Наступило молчание. Нет, это не было сном. Он становился меньше ростом у меня на глазах. Он превращался в старика. Морщины поползли у него по лицу. Какое высшее чудо ожидало меня? Или я начинал сходить с ума? Но где я видел эту дьявольскую усмешку, эти сверкающие злобой глаза, эти тонкие губы?… Он продолжал:

— План Джинг-Джонга увенчается, уже увенчался успехом; произошло то, что проницательный ум смог бы предвидеть. Но эти необыкновенные события повергли меня в настоящее смятение, и я пока не в силах понять всего до конца. Парижанин, опустись на колени перед фантастической загадкой существования! Перголезцы стали бадарийцами; но бадарийцы за время своей истории, в свою очередь, превратились в перголезцев. Они одновременно наши предки, мы сами и наши потомки. Речь идет об абсолютном соответствии и, значит, об идентичности во всех отношениях. Слушай, что я скажу тебе. Они — это МЫ, но мы — это ОНИ, которые процветаем в Бадари.

Оба сражавшихся отряда представляли разные стороны одной и той же реальности. Каждый солдат сражался против своего собственного Я, и сам я, Амун-Ка-Зайлат, не кто иной, как перголезский ученый Джинг-Джонг. Я порождаю себя в будущем, и я воскрешаю себя в прошлом…

Превращение свершилось. Рядом со мной сидел, попивая вино, Джинг-Джонг. Мне вдруг стало нехорошо. Мой разум помутился, нервы не могли больше вынести напряжения.

Я вышел из ресторана. Бледный свет зари освещал этот старый квартал, где я вел до этой ночи столь спокойную жизнь. Дшжнг-Джонг, ухмыляясь, последовал за мной; ему было хорошо известно, что сейчас произойдет. Его присутствие стало для меня невыносимым. Во что бы то ни стало мне нужно было избавиться от этого кошмара.

Рядом со сточной канавкой я наткнулся на знакомый уже предмет бледной окраски и эллиптической формы. Должно быть, один из солдат выронил здесь свою машину времени. Я подобрал ее и стал с любопытством рассматривать. Я обратил внимание на две кнопки, расположенные рядом. Перголезский ученый с необыкновенной любезностью объяснил мне, что одна из них служит для отправления, вторая — для остановки.

— Механизм установлен на путешествие в прошлое, — проговорил он убедительным тоном. — Так Что можешь попробовать. Совершишь небольшую прогулку. Нажми на первую кнопку и сразу же на вторую. Ты окажешься всего за несколько часов до этого момента. Это совсем нетрудно.

Столь велико было мое желание бежать отсюда, что я не стал размышлять над предложением. Мне и в голову не приходило, что за этой приторной услужливостью кроется поистине макиавеллевский расчет. Я закрыл глаза, и только после того, как совершил роковую оплошность, я проклял все на свете.

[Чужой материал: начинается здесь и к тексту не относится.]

-- ==== Sys2Proof/Machine/Package.lean ====
section
/-!
DEFINITION. The package as a whole (21 R386 to R398): reset, boot and recovery, admission to a domain, the
host port and the links, routes to other packages, power and heat.
-/

namespace Sys2Proof.Machine

/-! ### Reset -/

/-- A die after a reset: what is fused or worn stays (01 R14, R15, R19). -/
def Die.restart (d : Die) : Die :=
  { Die.fresh with
    stacked := d.stacked, hbm := d.hbm, groves := d.groves, lasting := d.lasting, channels := d.channels
    spares := d.spares, spareGroves := d.spareGroves }

/-- A core after a reset: what is worn stays (19 R375). -/
def Core.restart (c : Core) : Core := { Core.fresh with lasting := c.lasting, laneLasting := c.laneLasting }

/-- A grove after a reset: an array that is worn stays so (19 R375). -/
def Grove.restart (g : Grove) : Grove := { Grove.fresh with lasting := g.lasting }

/-- The package's own state after a reset: flash, fuses, pins and the straps as sampled stay (21 R393, R394, R397). -/
def Package.restart (p : Package) : Package :=
  { Package.reset with
    flashImage := p.flashImage, flashConfig := p.flashConfig, fusedSvn := p.fusedSvn
    journalOpen := p.journalOpen, flashWp := p.flashWp, pwrgd := p.pwrgd, straps := p.straps, pins := p.pins }

/-- A package reset (21 R393): every unit is as after reset; HBM and host memory keep their bytes, CYCLE is 0
(03 R45). -/
def resetPackage (s : State) : State :=
  let rest := assocSet (mapUnits Core.restart s.cores) s.cid s.core.restart
  { State.reset with
    core := (assocGet rest State.reset.cid).getD Core.fresh
    cores := rest.filter fun c => c.1 != State.reset.cid && c.2 != Core.fresh
    groves := (mapUnits Grove.restart s.groves).filter fun g => g.2 != Grove.fresh
    dies := mapUnits Die.restart s.dies
    pk := s.pk.restart
    mem := s.mem.filter fun c => !isSliceKey c.1
    tick := s.tick, work := s.work, agenda := s.agenda, turns := s.turns }

/-- A reset with PERST# low: the straps are sampled again at its release (21 R393). -/
def perstLow (s : State) : State :=
  let t := resetPackage s
  { t with pk := { t.pk with straps := none } }

/-- PACKAGE_RESET (21 R393). -/
def execPackageReset (s : State) : Host.Outcome State Fault Refusal := ok (perstLow s)

/-- A sideband input takes a level (21 R393): FLASH_WP# low makes flash read-only, PWRGD low holds the package in
reset. -/
def setPin (s : State) (c : PinChange) : State :=
  match c.pin with
  | .flashWp => { s with pk := { s.pk with flashWp := !c.high } }
  | .pwrgd => if c.high then { s with pk := { s.pk with pwrgd := true } }
    else perstLow { s with pk := { s.pk with pwrgd := false } }

/-- The next change of a sideband input comes, when its cycle has (21 R393; notes/assumptions/97.md). -/
def takePin (s : State) : State :=
  match s.pk.pins with
  | [] => s
  | c :: l => if c.due ≤ s.cycle then setPin { s with pk := { s.pk with pins := l } } c else s

/-! ### Boot and recovery -/

/-- Start again, of a list of launches, those that survived a thermal trip (21 R392, 19 R383). -/
def replayAll (s : State) : List Nat → State
  | [] => s
  | k :: l =>
    replayAll (if (getLaunch s k).any fun x => x.state == .surviving then replayLaunch s k 0 else s) l

/-- Start again every launch that survived. -/
def replaySurvivors (s : State) : State := replayAll s (s.pk.launches.map (·.key))

/-- BOOT (21 R394, R398): the ROM verifies the image in flash, or enters recovery. The straps, `src`, are sampled at
the release of PERST# and held over every other reset; 2 and 3 are treated as 0. While PWRGD is low reset is held
(R393). Launches that survived start again at once where there is no domain to be admitted to (R390). -/
def execBoot (src : BitVec 2) (s : State) : Host.Outcome State Fault Refusal :=
  let src := s.pk.straps.getD src
  if s.pk.boot ≠ .inReset ∨ s.pk.pwrgd = false then ok s
  else
  let s := { s with pk := { s.pk with straps := some src } }
  if s.pk.journalOpen || src == 1 || !imageOk s s.pk.flashImage then
    ok { s with pk := { s.pk with boot := .recovery } }
  else
    let img := s.pk.flashImage
    let s := { s with pk := { s.pk with
      boot := .up, image := img, version := dw (ofBytes ((img.drop 8).take 8)), config := s.pk.flashConfig
      resynced := false } }
    ok (if (Config.parseDomain s.pk.config).isNone then replaySurvivors s else s)

/-- RECCTL_GO (21 R398): a write of RECCTL, which needs a host (R387). -/
def execRecctlGo (v : Dword) (s : State) : Host.Outcome State Fault Refusal :=
  if s.pk.boot ≠ .recovery ∨ s.pk.modules = 0 then ok s
  else
    ok { s with pk := { s.pk with
      recErr := s.pk.recErr && !bit v 2
      recBusy := s.pk.recBusy || bit v 0 } }

/-- RECOVERY_IMAGE_FETCHED (21 R398): the image is verified, and its write under the journal begins; a fetch that
fails (`good` false), with no host among them (R387), or an image that does not verify or cannot be written sets
ERR. -/
def execRecoveryImageFetched (good : Bool) (s : State) : Host.Outcome State Fault Refusal :=
  if s.pk.boot ≠ .recovery ∨ ¬ s.pk.recBusy ∨ s.pk.recImage.isSome then ok s
  else
    let n := s.pk.reclen.toNat
    let img := memBytes s.mem (hostKey 0 s.pk.recaddr.toNat) n
    if good && s.pk.modules != 0 && aligned s.pk.recaddr.toNat 4096 && decide (1 ≤ n) && decide (n ≤ 33554432) &&
        imageOk s img && !s.pk.flashWp then
      ok { s with pk := { s.pk with recImage := some img, journalOpen := true } }
    else ok { s with pk := { s.pk with recErr := true, recBusy := false } }

/-- FW_COMMIT_COMPLETION (21 R397, R398): the flash write and its read-back finish, and with them the journal's
mark. A recovery write then resets the package. Where FLASH_WP# has gone low flash is read-only (R393): nothing is
written, the journal's mark stays, and the command completes with BUSY, or the recovery with ERR (DESIGN CHOICE:
notes/assumptions/113.md). -/
def execFwCommitCompletion (s : State) : Host.Outcome State Fault Refusal :=
  match s.pk.recImage, s.pk.commit with
  | some img, _ =>
    ok (if s.pk.flashWp then { s with pk := { s.pk with recImage := none, recErr := true, recBusy := false } }
      else resetPackage { s with pk := { s.pk with flashImage := img, journalOpen := false } })
  | none, none => ok s
  | none, some c =>
    if s.pk.flashWp then ok (complete { s with pk := { s.pk with commit := none } } c stBusy 0)
    else
    let kind := cmdAt c 40 8
    let bs := stagedObject s kind
    let s := { s with pk := { s.pk with
      commit := none, journalOpen := false
      flashImage := if kind = 0 then bs else s.pk.flashImage
      flashConfig := if kind = 1 then bs else s.pk.flashConfig } }
    ok (complete s c stOk 0)

/-! ### Domain and links -/

/-- Whether every internal port of a configuration has reached the peer it names: the port of that package, in the
same domain (21 R389, R390). -/
def peersReached (d : Config.Domain) (peers : List Peer) : Bool :=
  ((List.range 18).zip d.ports).all fun (i, role, pkg, at_) =>
    role != internalRole ||
      peers.any fun p => p.port == i && p.pkg == pkg && p.peerPort == at_ && p.domain == d.ident

/-- A port of an admitted package. -/
def Port.admitted (c : Nat × Nat × Nat) : Port :=
  { role := c.1, peerPkg := c.2.1, peerPort := c.2.2, up := c.1 != 0, resent := 0 }

/-- A port of a package that runs alone: its internal ports are held off (21 R390). -/
def Port.alone (c : Nat × Nat × Nat) : Port :=
  let p := Port.admitted c
  { p with up := p.up && p.role != internalRole }

/-- Whether a package is still to be admitted or not (01 R13, 21 R390): no partition is granted and no launch
resident, but for those that outlived a thermal trip. -/
def unsettled (p : Package) : Bool :=
  p.launches.all (·.state == .surviving) && p.parts.all fun x => p.launches.any fun l => l.part == x.handle

/-- DOMAIN_ADMISSION (21 R389, R390): once after each package reset, before any partition is granted; a package that is
not admitted runs alone as package 0 with its internal ports off, and its external ports as configured. What outlived a
thermal trip starts again after it. -/
def execDomainAdmission (peers : List Peer) (s : State) : Host.Outcome State Fault Refusal :=
  if s.pk.boot ≠ .up ∨ s.pk.judged ∨ unsettled s.pk = false then ok s
  else
    match Config.parseDomain s.pk.config with
    | none => ok s
    | some d =>
      if peersReached d peers && decide (d.ports.length = 18) && decide (d.pkg ≤ d.domsz) && decide (d.domsz < 256) then
        ok (replaySurvivors { s with pk := { s.pk with
          pkg := d.pkg, domsz := d.domsz, domain := d.ident, ports := d.ports.map Port.admitted
          routes := d.routes, unreachable := [], lostAt := [], judged := true } })
      else
        ok (replaySurvivors { s with pk := { s.pk with
          pkg := 0, domsz := 0, domain := 0, routes := [], unreachable := [], lostAt := [], judged := true
          ports := if d.ports.length = 18 then d.ports.map Port.alone else s.pk.ports } })

/-- HOST_MODULE_TRAINING (21 R387): how many of the four modules trained. -/
def execHostModuleTraining (trained : Nat) (s : State) : Host.Outcome State Fault Refusal :=
  ok { s with pk := { s.pk with modules := min trained 4 } }

/-- Whether a port carries traffic of the domain. -/
def portUp (ps : List Port) (i : Nat) : Bool := (ps[i]?).any fun p => p.up && p.role == internalRole

/-- The packages of the domain to which no route is left (21 R391). -/
def lostPackages (p : Package) : List Nat :=
  ((List.range (p.domsz + 1)).filter fun k => k != p.pkg).filter fun k =>
    !((assocGet p.routes k).getD []).any (portUp p.ports)

/-- A port comes up or goes down, and with it packages become reachable or not. -/
def setPort (s : State) (i : Nat) (on : Bool) : State :=
  let p := { s.pk with ports := modifyAt (fun (x : Port) => { x with up := on }) s.pk.ports i }
  let lost := lostPackages p
  { s with pk := { p with
      unreachable := lost, lostAt := lost.map fun k => (k, (assocGet p.lostAt k).getD s.cycle) } }

/-- When what waits for an unreachable package is discarded: 10 ms, 13,000,000 cycles, after the last route to it went
(21 R391, R392). -/
def routeDeadline (s : State) (pkg : Nat) : Nat := (assocGet s.pk.lostAt pkg).getD s.cycle + 13000000

/-- LINK_FAILURE (21 R391): the traffic of an internal port moves to the other ports of each route. -/
def execLinkFailure (port : Nat) (s : State) : Host.Outcome State Fault Refusal :=
  ok (if portUp s.pk.ports port then setPort s port false else s)

/-- FLIT_RESEND (21 R388): the flit is delivered once, in order, so nothing but the port's count shows. -/
def execFlitResend (port : Nat) (s : State) : Host.Outcome State Fault Refusal :=
  ok { s with pk := { s.pk with
    ports := modifyAt (fun (p : Port) => { p with resent := p.resent + 1 }) s.pk.ports port } }

/-- ROUTE_RETURN (21 R391): a port of a route to an unreachable package comes up, and what waits for the
package may go on. -/
def execRouteReturn (pkg port : Nat) (s : State) : Host.Outcome State Fault Refusal :=
  let onRoute := ((assocGet s.pk.routes pkg).getD []).contains port
  let internal := (s.pk.ports[port]?).any fun p => p.role == internalRole
  ok (if s.pk.unreachable.contains pkg && onRoute && internal then setPort s port true else s)

/-- Whether an event, were it taken, would be bound for a package. -/
def boundFor (pkg : Nat) (s : State) (o : State → Host.Outcome State Fault Refusal) : Bool :=
  let s := { s with away := none }
  (after (o s) s).away == some (.route pkg)

/-- The launches with an access, record, engine command, copy unit, commit or scheduler's read waiting for a package
(21 R391). -/
def waitingLaunches (s : State) (pkg : Nat) : List Nat :=
  let harts := ((knownHarts s).filter fun h => (getHart s h).waitRoute == some pkg).filterMap fun h => (getHart s h).launch
  let records := (knownCores s).flatMap fun c => (List.range (getCore s c).log.length).filterMap fun i =>
    if boundFor pkg s (execRecordApply c i) then ((getCore s c).log[i]?).bind (launchOfRecord s c) else none
  let arrays := s.groves.filterMap fun (k, g) =>
    if boundFor pkg s (execMmaCompletion k) || boundFor pkg s (execMscaleWord k) then g.queue.head?.map (·.launch) else none
  let copies := s.pk.copies.filterMap fun c =>
    if boundFor pkg s (execCopySegment c.key) || boundFor pkg s (execCopyUnitApply c.key) ||
        boundFor pkg s (execCopyrdUnitApply c.key) then c.launch else none
  let commits := (knownHarts s).filterMap fun h =>
    if boundFor pkg s (execCommitRequest h) then (getHart s h).launch else none
  let tasks := (s.pk.launches.filter fun l => l.isTask &&
    (boundFor pkg s (execTaskRelease l.key) ||
      (none :: (List.range l.tiles.length).map some).any fun t => boundFor pkg s (execCommitRedecision l.key t))).map
    (·.key)
  (harts ++ records ++ arrays ++ copies ++ commits ++ tasks).eraseDups

/-- End a list of launches with TORN (19 R359). -/
def tearAll (s : State) (value : Dword) : List Nat → State
  | [] => s
  | k :: l => tearAll (finishLaunch s k 11 value) value l

/-- ROUTE_TIMEOUT (21 R391): the 10 ms have passed, and each launch with something waiting ends with TORN, and what
waits is discarded with it. The cause code in VALUE is not stated: a free value; bits 27:8 read zero (19 R359). -/
def execRouteTimeout (pkg : Nat) (s : State) : Host.Outcome State Fault Refusal :=
  if !s.pk.unreachable.contains pkg then ok s
  else
    let (n, s) := draw { s with cycle := max s.cycle (routeDeadline s pkg) }
    let ks := waitingLaunches s pkg
    let s := tearAll s (dw (Config.freeByte n 0).toNat) ks
    let gone := fun (c : CopyCmd) => boundFor pkg s (execCopyUnitApply c.key) || boundFor pkg s (execCopyrdUnitApply c.key)
    ok (discardCopies s gone)

/-! ### Power and heat (21 R392) -/

/-- What a thermal trip does to a list of launches: those that cannot be replayed end with TORN. -/
def tripLaunches (s : State) : List Nat → State
  | [] => s
  | k :: l =>
    let (n, s) := draw s
    let keep := (getLaunch s k).any fun x => x.replay && !x.kept.isEmpty && decide (x.replays < 3)
    tripLaunches (if keep && Config.shadowsSurvive n then s
      else finishLaunch s k 11 (dw (Config.freeByte n 0).toNat)) l

/-- THERMAL_TRIP (21 R392): every die stops. -/
def execThermalTrip (s : State) : Host.Outcome State Fault Refusal :=
  if s.pk.tripped then ok s
  else
    let s := tripLaunches s (s.pk.launches.map (·.key))
    ok { s with pk := { s.pk with tripped := true } }

/-- A function after the reset: registers and shadow are gone, keys and what the PF set stay. -/
def Function.restart (f : Function) : Function :=
  { Function.fresh f.num with ed25519 := f.ed25519, mldsa := f.mldsa, vec := f.vec, weight := f.weight }

/-- THERMAL_RECOVERY (21 R392): the package resets, its number to 0 (01 R13); the tenancy of launches that
survive the trip stays, so that they can be replayed (notes/assumptions/36.md). -/
def execThermalRecovery (s : State) : Host.Outcome State Fault Refusal :=
  if !s.pk.tripped then ok s
  else
    let parts := s.pk.parts.filter fun p => s.pk.launches.any fun l => l.part == p.handle
    let t := resetPackage s
    ok { t with pk := { t.pk with
      parts := parts, launches := s.pk.launches.map fun l => { l with state := .surviving }, nextLaunch := s.pk.nextLaunch
      functions := (s.pk.functions.filter fun f => f.num == 0 || parts.any fun p => fnOfTenant p.tenant == f.num).map
        Function.restart
      tenants := s.pk.tenants.filter fun x => parts.any fun p => p.tenant == x.num } }

/-- ISSUE_GATING (21 R392): visible only in time and in rates. -/
def execIssueGating (die : Nat) (on : Bool) (s : State) : Host.Outcome State Fault Refusal :=
  ok (setDie s die { getDie s die with gated := on })

end Sys2Proof.Machine
end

Я ощутил сильнейший толчок. Тошнота охватила меня. Передо мной пронеслись звезды, затем последовало новое сотрясение, и я оказался на Земле.

В ту же самую минуту я все понял. Мир стал моложе на двенадцать часов. Был вечер того дня, когда начались мои приключения, и я был в том самом настроении духа. Теперь мне предстояло заново пережить эту дьявольскую ночь; но поскольку все совершится в той же последовательности и с точностью до малейшей детали, СОВЕРШЕННО НЕИЗБЕЖНО Я ПОДНИМУ НА РАССВЕТЕ МАШИНУ ВРЕМЕНИ И НАЖМУ НА КНОПКУ. Затем я опять возвращусь назад, снова переживу эту ночь — и так без конца… вечно. Совершив жалкий промах, я попал в роковой круговорот времени…[1]

Я открыл глаза и оглянулся по сторонам.

Я сидел на террасе «Купола». У меня уже вошло в привычку сидеть здесь в летние дни, попивая свежее пиво и разглядывая прохожих. Так было и на этот раз. Передо мною лежала развернутая газета, и, когда я уставал смотреть на прохожих, я опускал глаза, чтобы прочесть несколько строк.

Я подумывал о том, что все шло не так уж плохо.

Именно в этот момент в мою жизнь вошел бадариец…

вернуться

1

Проницательный наблюдатель заметит, что, если события начались точно так, как это уже имело место, значит, каждый раз мне должно было быть известно, что произойдет в следующее мгновение. Именно так и обстоит дело. Мне известна каждая деталь этого круговорота, в котором я существую, начиная от прошлой вечности вплоть до вечности будущей. Если я ничего не делаю явным заранее и сам ни о чем не догадываюсь, то причиной этого чистое любопытство… И потом, надо же было с чего-то начать! — О. В.